Below is a listing from which only part is wanted; return exactly the lines from the one with "else if a < lpddrBase then (.ok" up to and including the one with "def bypassRead (a".

_RECORDS FOR PROCESSING_.
----------------------------------------
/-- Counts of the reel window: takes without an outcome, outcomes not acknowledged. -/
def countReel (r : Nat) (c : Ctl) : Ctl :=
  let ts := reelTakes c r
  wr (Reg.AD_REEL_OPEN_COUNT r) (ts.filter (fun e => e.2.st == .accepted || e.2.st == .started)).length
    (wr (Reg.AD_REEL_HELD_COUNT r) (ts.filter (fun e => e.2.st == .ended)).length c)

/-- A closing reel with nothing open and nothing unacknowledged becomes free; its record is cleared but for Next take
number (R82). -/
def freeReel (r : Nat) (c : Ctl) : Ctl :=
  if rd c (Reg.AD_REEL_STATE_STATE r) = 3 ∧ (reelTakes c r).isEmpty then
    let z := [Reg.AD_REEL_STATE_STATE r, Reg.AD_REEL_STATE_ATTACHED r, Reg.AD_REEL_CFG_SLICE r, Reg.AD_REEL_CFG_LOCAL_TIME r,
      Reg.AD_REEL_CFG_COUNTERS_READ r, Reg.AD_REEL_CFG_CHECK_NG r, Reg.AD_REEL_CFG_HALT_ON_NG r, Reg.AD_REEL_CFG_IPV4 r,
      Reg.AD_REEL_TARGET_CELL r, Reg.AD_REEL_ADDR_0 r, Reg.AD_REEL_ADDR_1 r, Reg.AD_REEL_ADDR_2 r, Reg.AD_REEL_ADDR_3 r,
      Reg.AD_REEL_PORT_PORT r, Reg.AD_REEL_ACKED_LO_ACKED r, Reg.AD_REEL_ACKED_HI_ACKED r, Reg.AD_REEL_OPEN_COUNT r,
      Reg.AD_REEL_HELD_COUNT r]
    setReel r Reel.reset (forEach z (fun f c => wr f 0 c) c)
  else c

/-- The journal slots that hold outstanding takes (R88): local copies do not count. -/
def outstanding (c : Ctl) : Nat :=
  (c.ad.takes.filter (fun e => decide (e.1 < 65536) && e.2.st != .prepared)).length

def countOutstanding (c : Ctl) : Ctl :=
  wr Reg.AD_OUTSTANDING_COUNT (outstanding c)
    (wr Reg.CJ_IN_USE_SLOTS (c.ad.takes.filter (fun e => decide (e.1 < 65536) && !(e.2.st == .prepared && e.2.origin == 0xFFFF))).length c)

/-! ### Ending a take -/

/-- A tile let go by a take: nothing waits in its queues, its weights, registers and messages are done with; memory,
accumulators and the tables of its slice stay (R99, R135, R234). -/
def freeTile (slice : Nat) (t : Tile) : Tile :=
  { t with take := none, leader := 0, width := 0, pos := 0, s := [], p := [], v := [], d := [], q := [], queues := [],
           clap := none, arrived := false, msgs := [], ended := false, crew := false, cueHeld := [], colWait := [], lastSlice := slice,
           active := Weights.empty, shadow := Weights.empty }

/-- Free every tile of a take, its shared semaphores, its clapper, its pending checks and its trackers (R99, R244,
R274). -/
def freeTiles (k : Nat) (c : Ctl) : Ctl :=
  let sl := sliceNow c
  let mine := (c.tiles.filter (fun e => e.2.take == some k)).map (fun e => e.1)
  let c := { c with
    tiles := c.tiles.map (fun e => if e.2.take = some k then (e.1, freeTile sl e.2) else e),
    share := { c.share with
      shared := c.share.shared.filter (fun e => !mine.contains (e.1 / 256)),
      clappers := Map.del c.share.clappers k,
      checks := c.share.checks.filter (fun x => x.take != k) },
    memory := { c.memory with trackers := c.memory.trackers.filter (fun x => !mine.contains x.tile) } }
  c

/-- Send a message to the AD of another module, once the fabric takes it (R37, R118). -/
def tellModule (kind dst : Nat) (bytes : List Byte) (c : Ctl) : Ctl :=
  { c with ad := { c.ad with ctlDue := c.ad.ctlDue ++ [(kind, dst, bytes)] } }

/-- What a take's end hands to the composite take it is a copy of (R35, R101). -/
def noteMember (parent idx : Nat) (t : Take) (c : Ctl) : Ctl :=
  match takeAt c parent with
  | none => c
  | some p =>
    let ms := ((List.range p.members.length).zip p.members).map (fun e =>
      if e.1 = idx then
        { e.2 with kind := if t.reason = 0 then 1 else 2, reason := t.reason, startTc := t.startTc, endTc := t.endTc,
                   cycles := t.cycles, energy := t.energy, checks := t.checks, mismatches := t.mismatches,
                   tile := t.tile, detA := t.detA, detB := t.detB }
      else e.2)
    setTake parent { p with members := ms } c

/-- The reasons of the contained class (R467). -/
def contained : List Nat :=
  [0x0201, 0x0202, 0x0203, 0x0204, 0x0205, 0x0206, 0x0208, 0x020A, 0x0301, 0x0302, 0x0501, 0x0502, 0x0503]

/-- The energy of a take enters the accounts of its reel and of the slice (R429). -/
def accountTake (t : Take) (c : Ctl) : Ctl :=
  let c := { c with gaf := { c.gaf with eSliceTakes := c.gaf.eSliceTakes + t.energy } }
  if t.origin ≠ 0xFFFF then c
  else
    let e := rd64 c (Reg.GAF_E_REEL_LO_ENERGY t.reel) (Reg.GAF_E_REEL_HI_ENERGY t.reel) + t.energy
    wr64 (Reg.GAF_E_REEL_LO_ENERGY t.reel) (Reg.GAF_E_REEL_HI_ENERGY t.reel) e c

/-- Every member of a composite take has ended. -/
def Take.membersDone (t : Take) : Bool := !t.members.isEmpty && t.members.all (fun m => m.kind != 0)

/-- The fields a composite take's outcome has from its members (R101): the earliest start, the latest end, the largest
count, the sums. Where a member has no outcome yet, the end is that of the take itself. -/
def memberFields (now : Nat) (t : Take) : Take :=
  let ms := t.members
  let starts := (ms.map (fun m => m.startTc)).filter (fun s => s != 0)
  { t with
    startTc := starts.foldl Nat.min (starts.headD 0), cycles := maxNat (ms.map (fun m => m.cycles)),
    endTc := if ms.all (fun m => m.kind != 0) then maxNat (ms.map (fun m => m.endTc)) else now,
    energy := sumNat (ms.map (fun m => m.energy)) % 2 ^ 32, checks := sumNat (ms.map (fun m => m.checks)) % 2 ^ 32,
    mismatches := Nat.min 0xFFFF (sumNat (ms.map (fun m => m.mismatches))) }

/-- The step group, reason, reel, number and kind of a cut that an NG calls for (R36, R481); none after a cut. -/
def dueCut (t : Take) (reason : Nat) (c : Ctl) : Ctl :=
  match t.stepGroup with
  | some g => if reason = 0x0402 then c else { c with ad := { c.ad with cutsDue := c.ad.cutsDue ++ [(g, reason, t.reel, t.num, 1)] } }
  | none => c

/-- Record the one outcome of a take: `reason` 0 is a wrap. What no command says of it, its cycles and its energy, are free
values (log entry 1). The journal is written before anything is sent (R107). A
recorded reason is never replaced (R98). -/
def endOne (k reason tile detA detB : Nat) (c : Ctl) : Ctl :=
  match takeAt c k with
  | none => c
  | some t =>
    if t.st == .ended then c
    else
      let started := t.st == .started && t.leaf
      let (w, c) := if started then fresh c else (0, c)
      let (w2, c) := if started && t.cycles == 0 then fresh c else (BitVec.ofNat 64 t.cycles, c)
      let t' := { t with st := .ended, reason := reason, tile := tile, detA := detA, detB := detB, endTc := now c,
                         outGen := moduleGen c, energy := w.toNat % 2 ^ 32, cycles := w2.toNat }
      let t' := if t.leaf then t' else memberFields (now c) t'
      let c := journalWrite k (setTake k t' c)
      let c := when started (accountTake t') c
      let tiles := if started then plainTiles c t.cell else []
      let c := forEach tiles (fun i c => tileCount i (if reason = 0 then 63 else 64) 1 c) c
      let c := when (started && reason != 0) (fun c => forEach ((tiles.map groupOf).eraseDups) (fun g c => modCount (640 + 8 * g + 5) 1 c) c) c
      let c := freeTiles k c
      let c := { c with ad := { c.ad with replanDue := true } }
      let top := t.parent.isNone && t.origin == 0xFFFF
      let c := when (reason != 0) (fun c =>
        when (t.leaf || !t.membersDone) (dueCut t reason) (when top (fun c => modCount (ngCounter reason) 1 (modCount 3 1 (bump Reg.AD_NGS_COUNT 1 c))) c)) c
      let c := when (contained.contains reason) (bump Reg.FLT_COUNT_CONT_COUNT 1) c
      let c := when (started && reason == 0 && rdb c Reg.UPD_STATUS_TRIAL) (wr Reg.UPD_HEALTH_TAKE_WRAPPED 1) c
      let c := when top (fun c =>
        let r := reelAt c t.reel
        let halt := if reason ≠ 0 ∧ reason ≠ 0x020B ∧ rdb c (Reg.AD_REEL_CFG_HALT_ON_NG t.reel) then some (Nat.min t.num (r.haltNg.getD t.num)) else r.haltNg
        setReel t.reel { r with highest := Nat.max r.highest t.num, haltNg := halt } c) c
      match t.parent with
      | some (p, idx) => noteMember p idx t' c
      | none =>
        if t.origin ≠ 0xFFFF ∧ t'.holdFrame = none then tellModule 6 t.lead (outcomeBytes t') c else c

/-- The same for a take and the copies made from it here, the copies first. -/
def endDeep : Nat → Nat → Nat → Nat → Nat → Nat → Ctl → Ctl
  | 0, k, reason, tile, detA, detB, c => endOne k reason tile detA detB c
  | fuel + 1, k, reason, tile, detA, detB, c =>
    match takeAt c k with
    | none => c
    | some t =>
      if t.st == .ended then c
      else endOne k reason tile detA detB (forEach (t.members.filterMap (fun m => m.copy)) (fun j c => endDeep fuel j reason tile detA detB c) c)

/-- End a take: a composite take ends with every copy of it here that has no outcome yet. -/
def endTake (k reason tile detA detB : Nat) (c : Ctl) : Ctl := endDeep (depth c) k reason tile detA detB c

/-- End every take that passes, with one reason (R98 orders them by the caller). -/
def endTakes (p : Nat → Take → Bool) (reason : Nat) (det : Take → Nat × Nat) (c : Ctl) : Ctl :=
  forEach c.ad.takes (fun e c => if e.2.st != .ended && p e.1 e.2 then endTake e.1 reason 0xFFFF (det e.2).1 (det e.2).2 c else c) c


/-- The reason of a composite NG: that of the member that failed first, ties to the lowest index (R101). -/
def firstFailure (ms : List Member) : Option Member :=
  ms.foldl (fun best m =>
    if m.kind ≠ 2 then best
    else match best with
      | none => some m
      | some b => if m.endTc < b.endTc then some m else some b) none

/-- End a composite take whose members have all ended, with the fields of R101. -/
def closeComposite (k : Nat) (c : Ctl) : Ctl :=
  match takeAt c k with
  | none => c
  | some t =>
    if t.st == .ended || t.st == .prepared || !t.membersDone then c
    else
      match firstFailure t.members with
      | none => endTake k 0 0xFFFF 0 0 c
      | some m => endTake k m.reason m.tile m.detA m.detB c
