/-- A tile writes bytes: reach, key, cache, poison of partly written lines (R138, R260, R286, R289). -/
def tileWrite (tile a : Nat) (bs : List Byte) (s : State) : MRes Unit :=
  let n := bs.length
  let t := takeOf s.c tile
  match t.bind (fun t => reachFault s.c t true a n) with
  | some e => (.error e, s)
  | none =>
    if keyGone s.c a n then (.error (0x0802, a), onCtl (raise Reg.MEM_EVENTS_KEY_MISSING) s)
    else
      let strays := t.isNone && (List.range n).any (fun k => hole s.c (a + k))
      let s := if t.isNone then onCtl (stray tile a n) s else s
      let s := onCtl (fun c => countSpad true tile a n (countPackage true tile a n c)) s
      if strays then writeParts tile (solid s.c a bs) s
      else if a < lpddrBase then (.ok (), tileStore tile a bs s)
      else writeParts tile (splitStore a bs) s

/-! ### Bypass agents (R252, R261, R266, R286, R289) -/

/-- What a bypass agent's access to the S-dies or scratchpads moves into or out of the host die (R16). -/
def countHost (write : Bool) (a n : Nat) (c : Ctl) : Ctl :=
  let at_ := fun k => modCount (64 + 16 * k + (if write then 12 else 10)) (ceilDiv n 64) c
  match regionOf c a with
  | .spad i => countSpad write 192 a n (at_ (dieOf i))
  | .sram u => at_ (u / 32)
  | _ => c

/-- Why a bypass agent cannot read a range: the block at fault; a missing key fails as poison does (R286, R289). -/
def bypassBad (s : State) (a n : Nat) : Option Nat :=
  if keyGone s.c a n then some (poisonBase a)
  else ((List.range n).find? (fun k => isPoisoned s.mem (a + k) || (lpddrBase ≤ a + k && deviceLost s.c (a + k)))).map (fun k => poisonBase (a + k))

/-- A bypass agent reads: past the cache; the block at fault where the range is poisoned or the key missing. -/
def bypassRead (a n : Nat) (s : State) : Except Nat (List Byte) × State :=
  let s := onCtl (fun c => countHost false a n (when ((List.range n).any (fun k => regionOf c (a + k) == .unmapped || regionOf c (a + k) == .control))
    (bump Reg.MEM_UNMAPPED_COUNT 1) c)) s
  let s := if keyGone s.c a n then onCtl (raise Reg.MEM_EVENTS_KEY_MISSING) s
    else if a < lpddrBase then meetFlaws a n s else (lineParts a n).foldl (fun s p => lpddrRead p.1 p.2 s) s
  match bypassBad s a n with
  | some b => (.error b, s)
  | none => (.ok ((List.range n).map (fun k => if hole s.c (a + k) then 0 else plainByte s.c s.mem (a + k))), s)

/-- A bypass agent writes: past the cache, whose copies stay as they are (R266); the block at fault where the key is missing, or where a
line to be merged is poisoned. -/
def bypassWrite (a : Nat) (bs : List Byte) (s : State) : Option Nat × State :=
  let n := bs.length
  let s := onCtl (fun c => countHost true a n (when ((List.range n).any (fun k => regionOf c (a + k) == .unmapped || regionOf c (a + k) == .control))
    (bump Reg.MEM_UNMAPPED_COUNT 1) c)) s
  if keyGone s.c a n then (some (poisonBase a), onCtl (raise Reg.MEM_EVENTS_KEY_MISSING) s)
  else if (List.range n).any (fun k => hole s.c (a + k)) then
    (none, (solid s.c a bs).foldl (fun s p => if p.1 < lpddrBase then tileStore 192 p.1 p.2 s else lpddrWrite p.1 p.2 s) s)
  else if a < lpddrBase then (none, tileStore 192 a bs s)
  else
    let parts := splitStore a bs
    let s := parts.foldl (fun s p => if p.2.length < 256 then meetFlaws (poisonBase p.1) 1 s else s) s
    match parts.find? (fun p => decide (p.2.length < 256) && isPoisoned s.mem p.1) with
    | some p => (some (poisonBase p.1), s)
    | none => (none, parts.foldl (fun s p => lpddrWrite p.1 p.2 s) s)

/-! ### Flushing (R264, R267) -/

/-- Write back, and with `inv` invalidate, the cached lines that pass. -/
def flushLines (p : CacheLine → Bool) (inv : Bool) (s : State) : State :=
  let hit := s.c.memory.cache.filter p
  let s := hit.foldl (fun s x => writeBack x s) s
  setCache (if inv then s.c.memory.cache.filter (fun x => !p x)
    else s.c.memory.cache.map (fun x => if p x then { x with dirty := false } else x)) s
----------------------------------------
_EXERCISE ANSWER_.
      else if a < lpddrBase then (.ok (), tileStore tile a bs s)
      else writeParts tile (splitStore a bs) s

/-! ### Bypass agents (R252, R261, R266, R286, R289) -/

/-- What a bypass agent's access to the S-dies or scratchpads moves into or out of the host die (R16). -/
def countHost (write : Bool) (a n : Nat) (c : Ctl) : Ctl :=
  let at_ := fun k => modCount (64 + 16 * k + (if write then 12 else 10)) (ceilDiv n 64) c
  match regionOf c a with
  | .spad i => countSpad write 192 a n (at_ (dieOf i))
  | .sram u => at_ (u / 32)
  | _ => c

/-- Why a bypass agent cannot read a range: the block at fault; a missing key fails as poison does (R286, R289). -/
def bypassBad (s : State) (a n : Nat) : Option Nat :=
  if keyGone s.c a n then some (poisonBase a)
  else ((List.range n).find? (fun k => isPoisoned s.mem (a + k) || (lpddrBase ≤ a + k && deviceLost s.c (a + k)))).map (fun k => poisonBase (a + k))

/-- A bypass agent reads: past the cache; the block at fault where the range is poisoned or the key missing. -/
def bypassRead (a n : Nat) (s : State) : Except Nat (List Byte) × State :=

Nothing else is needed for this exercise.